> [Requirement]: Up to and including the line with "rd sa 0x03#6", copy the records below exactly from their first line.

-*-

/-- The word of an instruction, its ignored bits zero (R165, R169 to R173). -/
def encode (i : Instr) : Word :=
  match i with
  | .add rs rt rd => layoutR 0x00#6 rs rt rd 0x00#5 0x20#6
  | .addu rs rt rd => layoutR 0x00#6 rs rt rd 0x00#5 0x21#6
  | .sub rs rt rd => layoutR 0x00#6 rs rt rd 0x00#5 0x22#6
  | .subu rs rt rd => layoutR 0x00#6 rs rt rd 0x00#5 0x23#6
  | .addi rs rt imm => layoutI 0x08#6 rs rt imm
  | .addiu rs rt imm => layoutI 0x09#6 rs rt imm
  | .dadd rs rt rd => layoutR 0x00#6 rs rt rd 0x00#5 0x2C#6
  | .daddu rs rt rd => layoutR 0x00#6 rs rt rd 0x00#5 0x2D#6
  | .dsub rs rt rd => layoutR 0x00#6 rs rt rd 0x00#5 0x2E#6
  | .dsubu rs rt rd => layoutR 0x00#6 rs rt rd 0x00#5 0x2F#6
  | .daddi rs rt imm => layoutI 0x18#6 rs rt imm
  | .daddiu rs rt imm => layoutI 0x19#6 rs rt imm
  | .slt rs rt rd => layoutR 0x00#6 rs rt rd 0x00#5 0x2A#6
  | .sltu rs rt rd => layoutR 0x00#6 rs rt rd 0x00#5 0x2B#6
  | .slti rs rt imm => layoutI 0x0A#6 rs rt imm
  | .sltiu rs rt imm => layoutI 0x0B#6 rs rt imm
  | .and rs rt rd => layoutR 0x00#6 rs rt rd 0x00#5 0x24#6
  | .or rs rt rd => layoutR 0x00#6 rs rt rd 0x00#5 0x25#6
  | .xor rs rt rd => layoutR 0x00#6 rs rt rd 0x00#5 0x26#6
  | .nor rs rt rd => layoutR 0x00#6 rs rt rd 0x00#5 0x27#6
  | .andi rs rt imm => layoutI 0x0C#6 rs rt imm
  | .ori rs rt imm => layoutI 0x0D#6 rs rt imm
  | .xori rs rt imm => layoutI 0x0E#6 rs rt imm
  | .lui rt imm => layoutI 0x0F#6 0x00#5 rt imm
  | .sll rt rd sa => layoutR 0x00#6 0x00#5 rt rd sa 0x00#6
  | .srl rt rd sa => layoutR 0x00#6 0x00#5 rt rd sa 0x02#6
  | .sra rt rd sa => layoutR 0x00#6 0x00#5 rt rd sa 0x03#6
  | .sllv rs rt rd => layoutR 0x00#6 rs rt rd 0x00#5 0x04#6
  | .srlv rs rt rd => layoutR 0x00#6 rs rt rd 0x00#5 0x06#6
  | .srav rs rt rd => layoutR 0x00#6 rs rt rd 0x00#5 0x07#6
  | .dsll rt rd sa => layoutR 0x00#6 0x00#5 rt rd sa 0x38#6
  | .dsrl rt rd sa => layoutR 0x00#6 0x00#5 rt rd sa 0x3A#6
  | .dsra rt rd sa => layoutR 0x00#6 0x00#5 rt rd sa 0x3B#6
  | .dsll32 rt rd sa => layoutR 0x00#6 0x00#5 rt rd sa 0x3C#6
  | .dsrl32 rt rd sa => layoutR 0x00#6 0x00#5 rt rd sa 0x3E#6
  | .dsra32 rt rd sa => layoutR 0x00#6 0x00#5 rt rd sa 0x3F#6
  | .dsllv rs rt rd => layoutR 0x00#6 rs rt rd 0x00#5 0x14#6
  | .dsrlv rs rt rd => layoutR 0x00#6 rs rt rd 0x00#5 0x16#6
  | .dsrav rs rt rd => layoutR 0x00#6 rs rt rd 0x00#5 0x17#6
  | .mfhi rd => layoutR 0x00#6 0x00#5 0x00#5 rd 0x00#5 0x10#6
  | .mthi rs => layoutR 0x00#6 rs 0x00#5 0x00#5 0x00#5 0x11#6
  | .mflo rd => layoutR 0x00#6 0x00#5 0x00#5 rd 0x00#5 0x12#6
  | .mtlo rs => layoutR 0x00#6 rs 0x00#5 0x00#5 0x00#5 0x13#6
  | .mult rs rt => layoutR 0x00#6 rs rt 0x00#5 0x00#5 0x18#6
  | .multu rs rt => layoutR 0x00#6 rs rt 0x00#5 0x00#5 0x19#6
  | .dmult rs rt => layoutR 0x00#6 rs rt 0x00#5 0x00#5 0x1C#6
  | .dmultu rs rt => layoutR 0x00#6 rs rt 0x00#5 0x00#5 0x1D#6
  | .div rs rt => layoutR 0x00#6 rs rt 0x00#5 0x00#5 0x1A#6
  | .divu rs rt => layoutR 0x00#6 rs rt 0x00#5 0x00#5 0x1B#6
  | .ddiv rs rt => layoutR 0x00#6 rs rt 0x00#5 0x00#5 0x1E#6
  | .ddivu rs rt => layoutR 0x00#6 rs rt 0x00#5 0x00#5 0x1F#6
  | .beq rs rt offset => layoutI 0x04#6 rs rt offset
  | .bne rs rt offset => layoutI 0x05#6 rs rt offset
  | .blez rs offset => layoutI 0x06#6 rs 0x00#5 offset
  | .bgtz rs offset => layoutI 0x07#6 rs 0x00#5 offset
  | .bltz rs offset => layoutI 0x01#6 rs 0x00#5 offset
  | .bgez rs offset => layoutI 0x01#6 rs 0x01#5 offset
  | .bltzal rs offset => layoutI 0x01#6 rs 0x10#5 offset
  | .bgezal rs offset => layoutI 0x01#6 rs 0x11#5 offset
  | .beql rs rt offset => layoutI 0x14#6 rs rt offset
  | .bnel rs rt offset => layoutI 0x15#6 rs rt offset
  | .blezl rs offset => layoutI 0x16#6 rs 0x00#5 offset
  | .bgtzl rs offset => layoutI 0x17#6 rs 0x00#5 offset
  | .bltzl rs offset => layoutI 0x01#6 rs 0x02#5 offset
  | .bgezl rs offset => layoutI 0x01#6 rs 0x03#5 offset
  | .bltzall rs offset => layoutI 0x01#6 rs 0x12#5 offset
  | .bgezall rs offset => layoutI 0x01#6 rs 0x13#5 offset
  | .j index => layoutJ 0x02#6 index
  | .jal index => layoutJ 0x03#6 index
  | .jr rs => layoutR 0x00#6 rs 0x00#5 0x00#5 0x00#5 0x08#6
  | .jalr rs rd => layoutR 0x00#6 rs 0x00#5 rd 0x00#5 0x09#6
  | .lb base rt offset => layoutI 0x20#6 base rt offset
  | .lbu base rt offset => layoutI 0x24#6 base rt offset
  | .lh base rt offset => layoutI 0x21#6 base rt offset
  | .lhu base rt offset => layoutI 0x25#6 base rt offset
  | .lw base rt offset => layoutI 0x23#6 base rt offset
  | .lwu base rt offset => layoutI 0x27#6 base rt offset
  | .ld base rt offset => layoutI 0x37#6 base rt offset
  | .lwl base rt offset => layoutI 0x22#6 base rt offset
  | .lwr base rt offset => layoutI 0x26#6 base rt offset
  | .ldl base rt offset => layoutI 0x1A#6 base rt offset
  | .ldr base rt offset => layoutI 0x1B#6 base rt offset
  | .sb base rt offset => layoutI 0x28#6 base rt offset
  | .sh base rt offset => layoutI 0x29#6 base rt offset
  | .sw base rt offset => layoutI 0x2B#6 base rt offset
  | .sd base rt offset => layoutI 0x3F#6 base rt offset
  | .ll base rt offset => layoutI 0x30#6 base rt offset
  | .lld base rt offset => layoutI 0x34#6 base rt offset
  | .sc base rt offset => layoutI 0x38#6 base rt offset
  | .scd base rt offset => layoutI 0x3C#6 base rt offset
  | .swl base rt offset => layoutI 0x2A#6 base rt offset
  | .swr base rt offset => layoutI 0x2E#6 base rt offset
  | .sdl base rt offset => layoutI 0x2C#6 base rt offset
  | .sdr base rt offset => layoutI 0x2D#6 base rt offset
  | .syscall code => layoutCode code 0x0C#6
  | .brk code => layoutCode code 0x0D#6
  | .tge rs rt code => layoutTcode rs rt code 0x30#6
  | .tgeu rs rt code => layoutTcode rs rt code 0x31#6
  | .tlt rs rt code => layoutTcode rs rt code 0x32#6
  | .tltu rs rt code => layoutTcode rs rt code 0x33#6
  | .teq rs rt code => layoutTcode rs rt code 0x34#6
  | .tne rs rt code => layoutTcode rs rt code 0x36#6
  | .tgei rs imm => layoutI 0x01#6 rs 0x08#5 imm
  | .tgeiu rs imm => layoutI 0x01#6 rs 0x09#5 imm
  | .tlti rs imm => layoutI 0x01#6 rs 0x0A#5 imm
  | .tltiu rs imm => layoutI 0x01#6 rs 0x0B#5 imm
  | .teqi rs imm => layoutI 0x01#6 rs 0x0C#5 imm
  | .tnei rs imm => layoutI 0x01#6 rs 0x0E#5 imm
  | .sync stype => layoutR 0x00#6 0x00#5 0x00#5 0x00#5 stype 0x0F#6
  | .cache base op offset => layoutI 0x2F#6 base op offset
  | .mfc0 rt rd => layoutR 0x10#6 0x00#5 rt rd 0x00#5 0x00#6
  | .dmfc0 rt rd => layoutR 0x10#6 0x01#5 rt rd 0x00#5 0x00#6
  | .mtc0 rt rd => layoutR 0x10#6 0x04#5 rt rd 0x00#5 0x00#6
  | .dmtc0 rt rd => layoutR 0x10#6 0x05#5 rt rd 0x00#5 0x00#6
  | .tlbwi => layoutR 0x10#6 0x10#5 0x00#5 0x00#5 0x00#5 0x02#6
  | .tlbwr => layoutR 0x10#6 0x10#5 0x00#5 0x00#5 0x00#5 0x06#6
  | .tlbr => layoutR 0x10#6 0x10#5 0x00#5 0x00#5 0x00#5 0x01#6
  | .tlbp => layoutR 0x10#6 0x10#5 0x00#5 0x00#5 0x00#5 0x08#6
  | .eret => layoutR 0x10#6 0x10#5 0x00#5 0x00#5 0x00#5 0x18#6
  | .cfc1 rt fs => layoutR 0x11#6 0x02#5 rt fs 0x00#5 0x00#6
  | .ctc1 rt fs => layoutR 0x11#6 0x06#5 rt fs 0x00#5 0x00#6
  | .mfc1 rt fs => layoutR 0x11#6 0x00#5 rt fs 0x00#5 0x00#6
  | .dmfc1 rt fs => layoutR 0x11#6 0x01#5 rt fs 0x00#5 0x00#6
  | .mtc1 rt fs => layoutR 0x11#6 0x04#5 rt fs 0x00#5 0x00#6
  | .dmtc1 rt fs => layoutR 0x11#6 0x05#5 rt fs 0x00#5 0x00#6
  | .bc1f offset => layoutI 0x11#6 0x08#5 0x00#5 offset
  | .bc1t offset => layoutI 0x11#6 0x08#5 0x01#5 offset
  | .bc1fl offset => layoutI 0x11#6 0x08#5 0x02#5 offset
  | .bc1tl offset => layoutI 0x11#6 0x08#5 0x03#5 offset
  | .lwc1 base ft offset => layoutI 0x31#6 base ft offset
  | .ldc1 base ft offset => layoutI 0x35#6 base ft offset
  | .swc1 base ft offset => layoutI 0x39#6 base ft offset
  | .sdc1 base ft offset => layoutI 0x3D#6 base ft offset
  | .fpComputeS ft fs fd funct => layoutR 0x11#6 0x10#5 ft fs fd funct
  | .fpComputeD ft fs fd funct => layoutR 0x11#6 0x11#5 ft fs fd funct
  | .fpComputeW ft fs fd funct => layoutR 0x11#6 0x14#5 ft fs fd funct
  | .fpComputeL ft fs fd funct => layoutR 0x11#6 0x15#5 ft fs fd funct

/-- The bits of an instruction's word that the decoder reads: its selector fields and its operands. Every other bit is
ignored (R165). -/
def usedBits (i : Instr) : Word :=
  match i with
  | .add _ _ _ | .addu _ _ _ | .sub _ _ _ | .subu _ _ _ | .dadd _ _ _ | .daddu _ _ _ | .dsub _ _ _
  | .dsubu _ _ _ | .slt _ _ _ | .sltu _ _ _ | .and _ _ _ | .or _ _ _ | .xor _ _ _ | .nor _ _ _ | .sllv _ _ _
  | .srlv _ _ _ | .srav _ _ _ | .dsllv _ _ _ | .dsrlv _ _ _ | .dsrav _ _ _ => 0xFFFFF83F#32
  | .addi _ _ _ | .addiu _ _ _ | .daddi _ _ _ | .daddiu _ _ _ | .slti _ _ _ | .sltiu _ _ _ | .andi _ _ _
  | .ori _ _ _ | .xori _ _ _ | .beq _ _ _ | .bne _ _ _ | .bltz _ _ | .bgez _ _ | .bltzal _ _ | .bgezal _ _
  | .beql _ _ _ | .bnel _ _ _ | .bltzl _ _ | .bgezl _ _ | .bltzall _ _ | .bgezall _ _ | .j _ | .jal _
  | .lb _ _ _ | .lbu _ _ _ | .lh _ _ _ | .lhu _ _ _ | .lw _ _ _ | .lwu _ _ _ | .ld _ _ _ | .lwl _ _ _
  | .lwr _ _ _ | .ldl _ _ _ | .ldr _ _ _ | .sb _ _ _ | .sh _ _ _ | .sw _ _ _ | .sd _ _ _ | .ll _ _ _
  | .lld _ _ _ | .sc _ _ _ | .scd _ _ _ | .swl _ _ _ | .swr _ _ _ | .sdl _ _ _ | .sdr _ _ _ | .syscall _
  | .brk _ | .tge _ _ _ | .tgeu _ _ _ | .tlt _ _ _ | .tltu _ _ _ | .teq _ _ _ | .tne _ _ _ | .tgei _ _
  | .tgeiu _ _ | .tlti _ _ | .tltiu _ _ | .teqi _ _ | .tnei _ _ | .cache _ _ _ | .lwc1 _ _ _ | .ldc1 _ _ _
  | .swc1 _ _ _ | .sdc1 _ _ _ | .fpComputeS _ _ _ _ | .fpComputeD _ _ _ _ | .fpComputeW _ _ _ _
  | .fpComputeL _ _ _ _ => 0xFFFFFFFF#32
  | .lui _ _ | .sll _ _ _ | .srl _ _ _ | .sra _ _ _ | .dsll _ _ _ | .dsrl _ _ _ | .dsra _ _ _ | .dsll32 _ _ _
  | .dsrl32 _ _ _ | .dsra32 _ _ _ => 0xFC1FFFFF#32
  | .mfhi _ | .mflo _ => 0xFC00F83F#32
  | .mthi _ | .mtlo _ | .jr _ => 0xFFE0003F#32
  | .mult _ _ | .multu _ _ | .dmult _ _ | .dmultu _ _ | .div _ _ | .divu _ _ | .ddiv _ _ | .ddivu _ _ => 0xFFFF003F#32
  | .blez _ _ | .bgtz _ _ | .blezl _ _ | .bgtzl _ _ => 0xFFE0FFFF#32
  | .jalr _ _ => 0xFFE0F83F#32
  | .sync _ => 0xFC0007FF#32
  | .mfc0 _ _ | .dmfc0 _ _ | .mtc0 _ _ | .dmtc0 _ _ | .cfc1 _ _ | .ctc1 _ _ | .mfc1 _ _ | .dmfc1 _ _
  | .mtc1 _ _ | .dmtc1 _ _ => 0xFFFFF800#32
  | .tlbwi | .tlbwr | .tlbr | .tlbp | .eret => 0xFE00003F#32
  | .bc1f _ | .bc1t _ | .bc1fl _ | .bc1tl _ => 0xFFE3FFFF#32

-*-

> [Completed exercise]:
/-- The word of an instruction, its ignored bits zero (R165, R169 to R173). -/
def encode (i : Instr) : Word :=
  match i with
  | .add rs rt rd => layoutR 0x00#6 rs rt rd 0x00#5 0x20#6
  | .addu rs rt rd => layoutR 0x00#6 rs rt rd 0x00#5 0x21#6
  | .sub rs rt rd => layoutR 0x00#6 rs rt rd 0x00#5 0x22#6
  | .subu rs rt rd => layoutR 0x00#6 rs rt rd 0x00#5 0x23#6
  | .addi rs rt imm => layoutI 0x08#6 rs rt imm
  | .addiu rs rt imm => layoutI 0x09#6 rs rt imm
  | .dadd rs rt rd => layoutR 0x00#6 rs rt rd 0x00#5 0x2C#6
  | .daddu rs rt rd => layoutR 0x00#6 rs rt rd 0x00#5 0x2D#6
  | .dsub rs rt rd => layoutR 0x00#6 rs rt rd 0x00#5 0x2E#6
  | .dsubu rs rt rd => layoutR 0x00#6 rs rt rd 0x00#5 0x2F#6
  | .daddi rs rt imm => layoutI 0x18#6 rs rt imm
  | .daddiu rs rt imm => layoutI 0x19#6 rs rt imm
  | .slt rs rt rd => layoutR 0x00#6 rs rt rd 0x00#5 0x2A#6
  | .sltu rs rt rd => layoutR 0x00#6 rs rt rd 0x00#5 0x2B#6
  | .slti rs rt imm => layoutI 0x0A#6 rs rt imm
  | .sltiu rs rt imm => layoutI 0x0B#6 rs rt imm
  | .and rs rt rd => layoutR 0x00#6 rs rt rd 0x00#5 0x24#6
  | .or rs rt rd => layoutR 0x00#6 rs rt rd 0x00#5 0x25#6
  | .xor rs rt rd => layoutR 0x00#6 rs rt rd 0x00#5 0x26#6
  | .nor rs rt rd => layoutR 0x00#6 rs rt rd 0x00#5 0x27#6
  | .andi rs rt imm => layoutI 0x0C#6 rs rt imm
  | .ori rs rt imm => layoutI 0x0D#6 rs rt imm
  | .xori rs rt imm => layoutI 0x0E#6 rs rt imm
  | .lui rt imm => layoutI 0x0F#6 0x00#5 rt imm
  | .sll rt rd sa => layoutR 0x00#6 0x00#5 rt rd sa 0x00#6
  | .srl rt rd sa => layoutR 0x00#6 0x00#5 rt rd sa 0x02#6
  | .sra rt rd sa => layoutR 0x00#6 0x00#5 rt rd sa 0x03#6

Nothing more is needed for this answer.